Scan the data for "that" and copy each matching line.
··· INFORMATION PROVIDED
-- ==== Sys2Proof/Machine/Assembler.lean ====
section
/-! DEFINITION. The textual syntax of requests (R106) and of the pseudo-instructions (R107): from a line of characters to
a `Request`, whose word is `Request.word`. -/

namespace Sys2Proof.Machine

/-! ## Tokens -/

/-- The token whose characters were gathered in reverse, before the tokens that follow it. -/
def consToken (gathered : List Char) (tokens : List (List Char)) : List (List Char) :=
  if gathered = [] then tokens else gathered.reverse :: tokens

/-- The tokens of a line: words, and commas, each comma a token of its own. `;` starts a comment (R106). -/
def tokenize : List Char → List Char → List (List Char)
  | gathered, [] => consToken gathered []
  | gathered, c :: cs =>
    if c = ';' then consToken gathered []
    else if c = ' ' ∨ c = '\t' then consToken gathered (tokenize [] cs)
    else if c = ',' then consToken gathered ([','] :: tokenize [] cs)
    else tokenize (c :: gathered) cs

/-! ## Numbers -/

/-- The value of a digit. -/
def digitValue (c : Char) : Option Nat :=
  let n := c.toNat
  if 48 ≤ n ∧ n ≤ 57 then some (n - 48)
  else if 97 ≤ n ∧ n ≤ 102 then some (n - 87)
  else if 65 ≤ n ∧ n ≤ 70 then some (n - 55)
  else none

/-- Digits of a base after the value read so far. -/
def digitsValue (base : Nat) : Nat → List Char → Option Nat
  | n, [] => some n
  | n, c :: cs =>
    match digitValue c with
    | some d => if d < base then digitsValue base (base * n + d) cs else none
    | none => none

/-- A number in C syntax (R106): `0x` hexadecimal, a leading `0` octal, else decimal. -/
def parseNumber : List Char → Option Nat
  | [] => none
  | '0' :: 'x' :: c :: cs => digitsValue 16 0 (c :: cs)
  | '0' :: 'X' :: c :: cs => digitsValue 16 0 (c :: cs)
  | '0' :: cs => digitsValue 8 0 cs
  | c :: cs => digitsValue 10 0 (c :: cs)

/-- A number that fits in `n` bits. -/
def parseBits (n : Nat) (t : List Char) : Option (BitVec n) :=
  match parseNumber t with
  | some v => if v < 2 ^ n then some (BitVec.ofNat n v) else none
  | none => none

/-- `w0` or `w1` (R106). -/
def parseWindow (t : List Char) : Option (BitVec 1) :=
  if t = ['w', '0'] then some 0#1 else if t = ['w', '1'] then some 1#1 else none

/-! ## Lines -/

/-- A word of the syntax as the characters of a token. -/
def tokenIs (t : List Char) (word : String) : Bool := t == word.toList

/-- `persist` or `nopersist` (R106). -/
def parsePersist (t : List Char) : Option Bool :=
  if tokenIs t "persist" then some true else if tokenIs t "nopersist" then some false else none

/-- The request of a line's tokens: the rows of R106 and of R107. `none` where no row matches. -/
def parseTokens : List (List Char) → Option Request
  | [w] =>
    if tokenIs w "open" then some .openReq
    else if tokenIs w "close" then some .closeReq
    else if tokenIs w "reset_sensor" then some .resetSensor
    else if tokenIs w "detect_identity" then some .detectIdentity
    else if tokenIs w "set_uart_auto_start" then some .setUartAutoStart
    else if tokenIs w "flash_backup" then some .flashBackup
    else if tokenIs w "flash_test" then some .flashTest
    else if tokenIs w "software_reset" then some .softwareReset
    else if tokenIs w "full_reset" then some (.fullReset none)
    else if tokenIs w "configure" then some .configure
    else if tokenIs w "spell" then some .spell
    else none
  | [w, a] =>
    if tokenIs w "sendm" then (parseBits 8 a).map .sendm
    else if tokenIs w "wait_until_ready" then (parseBits 16 a).map .waitUntilReady
    else if tokenIs w "exit_auto_mode" then (parsePersist a).map .exitAutoMode
    else if tokenIs w "full_reset" then (parsePersist a).map (fun p => .fullReset (some p))
    else if tokenIs w "select_window" then (parseBits 8 a).map .selectWindow
    else if tokenIs w "read_raw" then (parseBits 8 a).map .readRaw
    else none
  | [w, a, [','], b] =>
    if tokenIs w "read_word" then
      (parseBits 8 a).bind fun addr => (parseWindow b).map fun window => .readWord addr window
    else if tokenIs w "write_reg" then
      (parseBits 8 a).bind fun addr => (parseBits 8 b).map fun v => .writeReg addr v
    else none
  | [w, a, [','], b, [','], c] =>
    if tokenIs w "send" then
      (parseBits 8 a).bind fun len => (parseBits 8 b).bind fun b1 => (parseBits 8 c).map fun b2 => .send len b1 b2
    else none
  | _ => none

/-- What a line of a program is (R106). -/
inductive Line where
  /-- Nothing but spaces and a comment. -/
  | blank
  | request (r : Request)
  /-- Not in the syntax. -/
  | malformed
deriving DecidableEq, Repr

/-- A line of the textual syntax (R106, R107). -/
def parseLine (line : List Char) : Line :=
  match tokenize [] line with
  | [] => .blank
  | ts =>
    match parseTokens ts with
    | some r => .request r
    | none => .malformed

/-- The words of a program, one for each request line in order; the host writes each to OPREQ after the one before has
completed (R106). `none` where a line is malformed. -/
def assemble : List (List Char) → Option (List Word)
  | [] => some []
  | l :: ls =>
    match parseLine l with
    | .blank => assemble ls
    | .request r => (assemble ls).map (r.word :: ·)
    | .malformed => none

end Sys2Proof.Machine
end

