/-- A frame whose response stays short for the timeout, with nothing after it that stops the failure (R138, R141, R266). -/
theorem BusyRun.exchangeShort (ho : s.stream.isOpen = true) (hu : unwind todo = none) {c : Command} {part : List Byte}
    (h : s.Still part.length) (hl : part.length < c.len.toNat) {ms : Nat} (hms : s.stream.timeout.toNat ≤ ms) (rep : Byte) :
    BusyRun (part.length + 6)
      (s.mid (Draw.after ms :: rest) (part.length + 5) tx part pend now ⟨op, .frame c rep :: todo, buf, v, ws, id, ftw⟩)
      ((s.mid rest 0 (tx ++ c.bytes) [] 0 (now + ms) ⟨op, todo, buf, v, ws, id, ftw⟩).completeFail
        ⟨op, todo, buf, v, ws, id, ftw⟩ (.transport .timeout (some rep))) := by
  obtain ⟨need, hneed⟩ : ∃ need, c.len.toNat = part.length + (need + 1) := ⟨c.len.toNat - part.length - 1, by omega⟩
  have hsent := BusyRun.frameSent (rest := Draw.after ms :: rest) (n := 0 + part.length) (tx := tx) (pend := pend) (now := now)
    (op := op) (todo := todo) (buf := buf) (v := v) (ws := ws) (id := id) (ftw := ftw) h ho c rep
  rw [if_neg (by omega), hneed] at hsent
  have hstill : s.Still (part ++ []).length := by rwa [List.append_nil]
  have hpart := BusyRun.rxSome (rest := Draw.after ms :: rest) (n := 0) (tx := tx ++ c.bytes) (pend := 0) (now := now)
    (op := op) (todo := todo) (buf := buf) (v := v) (ws := ws) (id := id) (ftw := ftw) (rep := rep) part need hstill
  rw [List.append_nil] at hpart
  have hsilence : BusyRun 1 (s.mid (Draw.after ms :: rest) 0 (tx ++ c.bytes) [] 0 now
      ⟨op, .rx (need + 1) now rep :: todo, buf ++ part, v, ws, id, ftw⟩)
      ((s.mid rest 0 (tx ++ c.bytes) [] 0 (now + ms) ⟨op, todo, buf, v, ws, id, ftw⟩).completeFail
        ⟨op, todo, buf, v, ws, id, ftw⟩ (.transport .timeout (some rep))) := by
    refine .actDraw (h.mono (Nat.zero_le _)) rfl ?_
    have htimeout : s.stream.timeout.toNat ≤ now + ms - now := by omega
    refine (if_pos htimeout).trans ?_
    exact (State.failWith_of_unwind_none (r := ⟨op, todo, buf ++ part, v, ws, id, ftw⟩) hu _ _)
  have hrun := (hsent.trans hpart).trans hsilence
  rwa [show 5 + part.length + 1 = part.length + 6 by omega, show 0 + part.length + 5 = part.length + 5 by omega] at hrun

/-! ## Several commands -/

theorem sendListActs_cons (c : Command) (cs : List Command) :
    sendListActs (c :: cs) = .frame c c.b1 :: sendListActs cs := rfl

/-- Commands whose responses are there (R147): 5 steps each, and one for each byte. -/
theorem BusyRun.exchanges (ho : s.stream.isOpen = true) (cs : List Command) (resps : List (List Byte))
    (hl : resps.map List.length = cs.map (fun c => c.len.toNat)) (h : s.Still (resps.flatten ++ rx).length) :
    BusyRun (5 * cs.length + resps.flatten.length)
      (s.mid rest (n + (5 * cs.length + resps.flatten.length)) tx (resps.flatten ++ rx) pend now
        ⟨op, sendListActs cs ++ todo, buf, v, ws, id, ftw⟩)
      (s.mid rest n (tx ++ cs.flatMap Command.bytes) rx (if cs = [] then pend else 0) now
        ⟨op, todo, buf ++ resps.flatten, v, ws, id, ftw⟩) := by
  induction cs generalizing resps tx pend buf with
  | nil =>
    obtain rfl : resps = [] := List.map_eq_nil_iff.mp hl
    simpa [sendListActs] using BusyRun.refl _
  | cons c cs ih =>
    obtain ⟨resp, resps, rfl⟩ : ∃ resp resps', resps = resp :: resps' := by
      cases resps with
      | nil => simp at hl
      | cons resp resps => exact ⟨resp, resps, rfl⟩
    simp only [List.map_cons, List.cons.injEq] at hl
    have hfirst := BusyRun.exchange (rest := rest) (n := n + (5 * cs.length + resps.flatten.length)) (tx := tx) (pend := pend)
      (now := now) (op := op) (todo := sendListActs cs ++ todo) (buf := buf) (v := v) (ws := ws) (id := id) (ftw := ftw)
      (rx := resps.flatten ++ rx) ho (resp := resp) (by simpa only [List.flatten_cons, List.append_assoc] using h) hl.1 c.b1
    have hlater := ih (tx := tx ++ c.bytes) (pend := 0) (buf := buf ++ resp) resps hl.2 (h.mono (by simp))
    have hrun := hfirst.trans hlater
    rw [ite_self, ← List.cons_append, ← sendListActs_cons] at hrun
    have hsteps : 5 + resp.length + (5 * cs.length + resps.flatten.length) =
        5 * (c :: cs).length + (resp :: resps).flatten.length := by
      simp only [List.length_cons, List.flatten_cons, List.length_append]
      omega
    rw [hsteps, Nat.add_assoc, Nat.add_comm (5 * cs.length + _) (5 + _), hsteps] at hrun
    simpa only [List.flatten_cons, List.flatMap_cons, List.append_assoc, if_neg (List.cons_ne_nil c cs)] using hrun

end

/-! ## Whole requests -/

/-- A request whose steps lead to a failure that nothing stops ends with its Fail report (R263, R265). -/
theorem State.request_fails_after {s : State} {q : Word} {todo : List Act} {k n : Nat} {d : List Draw} {rest : List Draw}
    {tx rx : List Byte} {pend now : Nat} {r : Run} {f : Failure} (hs : s.seq = none) (hc : s.Calm n d)
    (h : BusyRun k ((s.accept q todo).mid d n s.tx s.rx s.txPending s.now ⟨opField q, todo, [], 0#16, [], none, false⟩)
      (((s.accept q todo).mid rest 0 tx rx pend now r).completeFail r f))
    (hr : r.ftw = false) (hk : k ≤ tickFuel) :
    s.request q todo = State.reports { s with script := rest, tx := tx, rx := rx, txPending := pend, now := now } q
      (failReport f) false := by
  rw [State.request_fail hs hc h rfl hk, State.completeFail, reportedFtWarn_of_not_ftw hr]
  rfl

end Sys2Proof.Machine

/-! SUPPORT. The transport requests: OPEN, CLOSE, SEND_COMMAND, SEND_COMMANDS, and the operations that fail at their first
frame on a closed stream. -/

namespace Sys2Proof.Machine

/-! ## OPEN and CLOSE -/

/-- OPEN on a closed stream whose platform answers Ok latches the stream parameters and empties the FIFO (R131, R133). -/
theorem State.openStream_ok {s : State} (hclosed : s.stream.isOpen = false) (hheld : s.held = []) (r : Run) :
    s.openStream r .ok = State.goOn { s with
      stream := { isOpen := true, timeout := s.cfgReadTimeout, baud := s.cfgBaud, port := s.cfgPort }, rx := [] } r := by
  refine (if_neg (Bool.eq_false_iff.mp hclosed)).trans ?_
  simp only [connKind]
  rw [← hheld]

/-- OPEN on a closed stream whose platform fails (R132). -/
theorem State.openStream_failed {s : State} (hclosed : s.stream.isOpen = false) {o : PlatformOutcome} {k : TransportErr}
    (hk : connKind o = some k) (r : Run) : s.openStream r o = s.failWith r (.transport k none) := by
  refine (if_neg (Bool.eq_false_iff.mp hclosed)).trans ?_
  simp only [hk]

/-- CLOSE closes the stream (R135). -/
theorem State.closeStream_eq {s : State} (hheld : s.held = []) (r : Run) :
    s.closeStream r = State.goOn { s with stream := { s.stream with isOpen := false } } r := by
  rw [State.closeStream, ← hheld]

/-- A request of one position that changes the stream and the FIFO, and nothing else, in a calm state: it takes that step
and its completion (R34). -/
theorem State.request_onStream {s : State} {q : Word} {a : Act} {rest : List Draw} {stream : Stream} {rx : List Byte}
    {op : BitVec 4} (hq : opField q = op) (h3 : returnsBytes op = false) (h6 : returnsWord op = false)
    (h7 : returnsIdentity op = false) (hs : s.seq = none) (hc : s.Calm 2 rest) (hrx : rx.length ≤ s.rx.length)
    (ha : ∀ (u : State) (r : Run), u.stream = s.stream → u.held = [] → u.rx = s.rx → u.cfgReadTimeout = s.cfgReadTimeout →
      u.cfgBaud = s.cfgBaud → u.cfgPort = s.cfgPort →
      u.act r Draw.quiet a = State.goOn { u with stream := stream, rx := rx } r) :
    s.request q [a] = State.reports { s with script := rest, stream := stream, rx := rx } q .passed false := by
  subst hq
  have hstill := hc.still q [a]
  have hacts : BusyRun 1 (s.accept q [a])
      (State.mid { s.accept q [a] with stream := stream } rest 1 s.tx rx s.txPending s.now (startRun (opField q) [])) := by
    rw [State.accept_mid hc]
    exact .act hstill (ha _ _ rfl hc.held rfl rfl rfl rfl)
  have hpass := BusyRun.pass (s := { s.accept q [a] with stream := stream }) (rest := rest) (n := 0) (tx := s.tx) (rx := rx)
    (pend := s.txPending) (now := s.now) (op := opField q) (buf := []) (v := 0#16) (ws := []) (id := none) (ftw := false)
    ⟨hstill.meddle, hstill.held, fun m hm => Nat.le_trans hrx (hstill.fifo m hm)⟩
  rw [State.request_run hs (hacts.trans hpass) rfl (by decide), State.pass, passReport_plain h3 h6 h7,
    reportedFtWarn_of_not_ftw rfl]
  rfl

/-- Settles O26. -/
theorem openSucceeds : Obligations.OpenSucceeds := by
  intro hi f s rest hs hclosed hc
  refine congrArg _ (State.request_onStream (Laws.requestWord_op hi f 1#4) rfl rfl rfl hs hc (Nat.zero_le _) ?_)
  intro u r hstream hheld _ htimeout hbaud hport
  rw [← htimeout, ← hbaud, ← hport]
  exact State.openStream_ok (hstream ▸ hclosed) hheld r

/-- Settles O29. -/
theorem closeAlwaysPasses : Obligations.CloseAlwaysPasses := by
  intro hi f s rest hs hc
  refine congrArg _ (State.request_onStream (Laws.requestWord_op hi f 2#4) rfl rfl rfl hs hc (Nat.le_refl _) ?_)
  intro u r hstream hheld hrx _ _ _
  rw [← hstream, ← hrx]
  exact State.closeStream_eq hheld r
······
**REPLY TO THE EXERCISE:**
/-- The token whose characters were gathered in reverse, before the tokens that follow it. -/
/-- A number that fits in `n` bits. -/
/-- A frame whose response stays short for the timeout, with nothing after it that stops the failure (R138, R141, R266). -/
/-- A request whose steps lead to a failure that nothing stops ends with its Fail report (R263, R265). -/
/-! SUPPORT. The transport requests: OPEN, CLOSE, SEND_COMMAND, SEND_COMMANDS, and the operations that fail at their first
/-- A request of one position that changes the stream and the FIFO, and nothing else, in a calm state: it takes that step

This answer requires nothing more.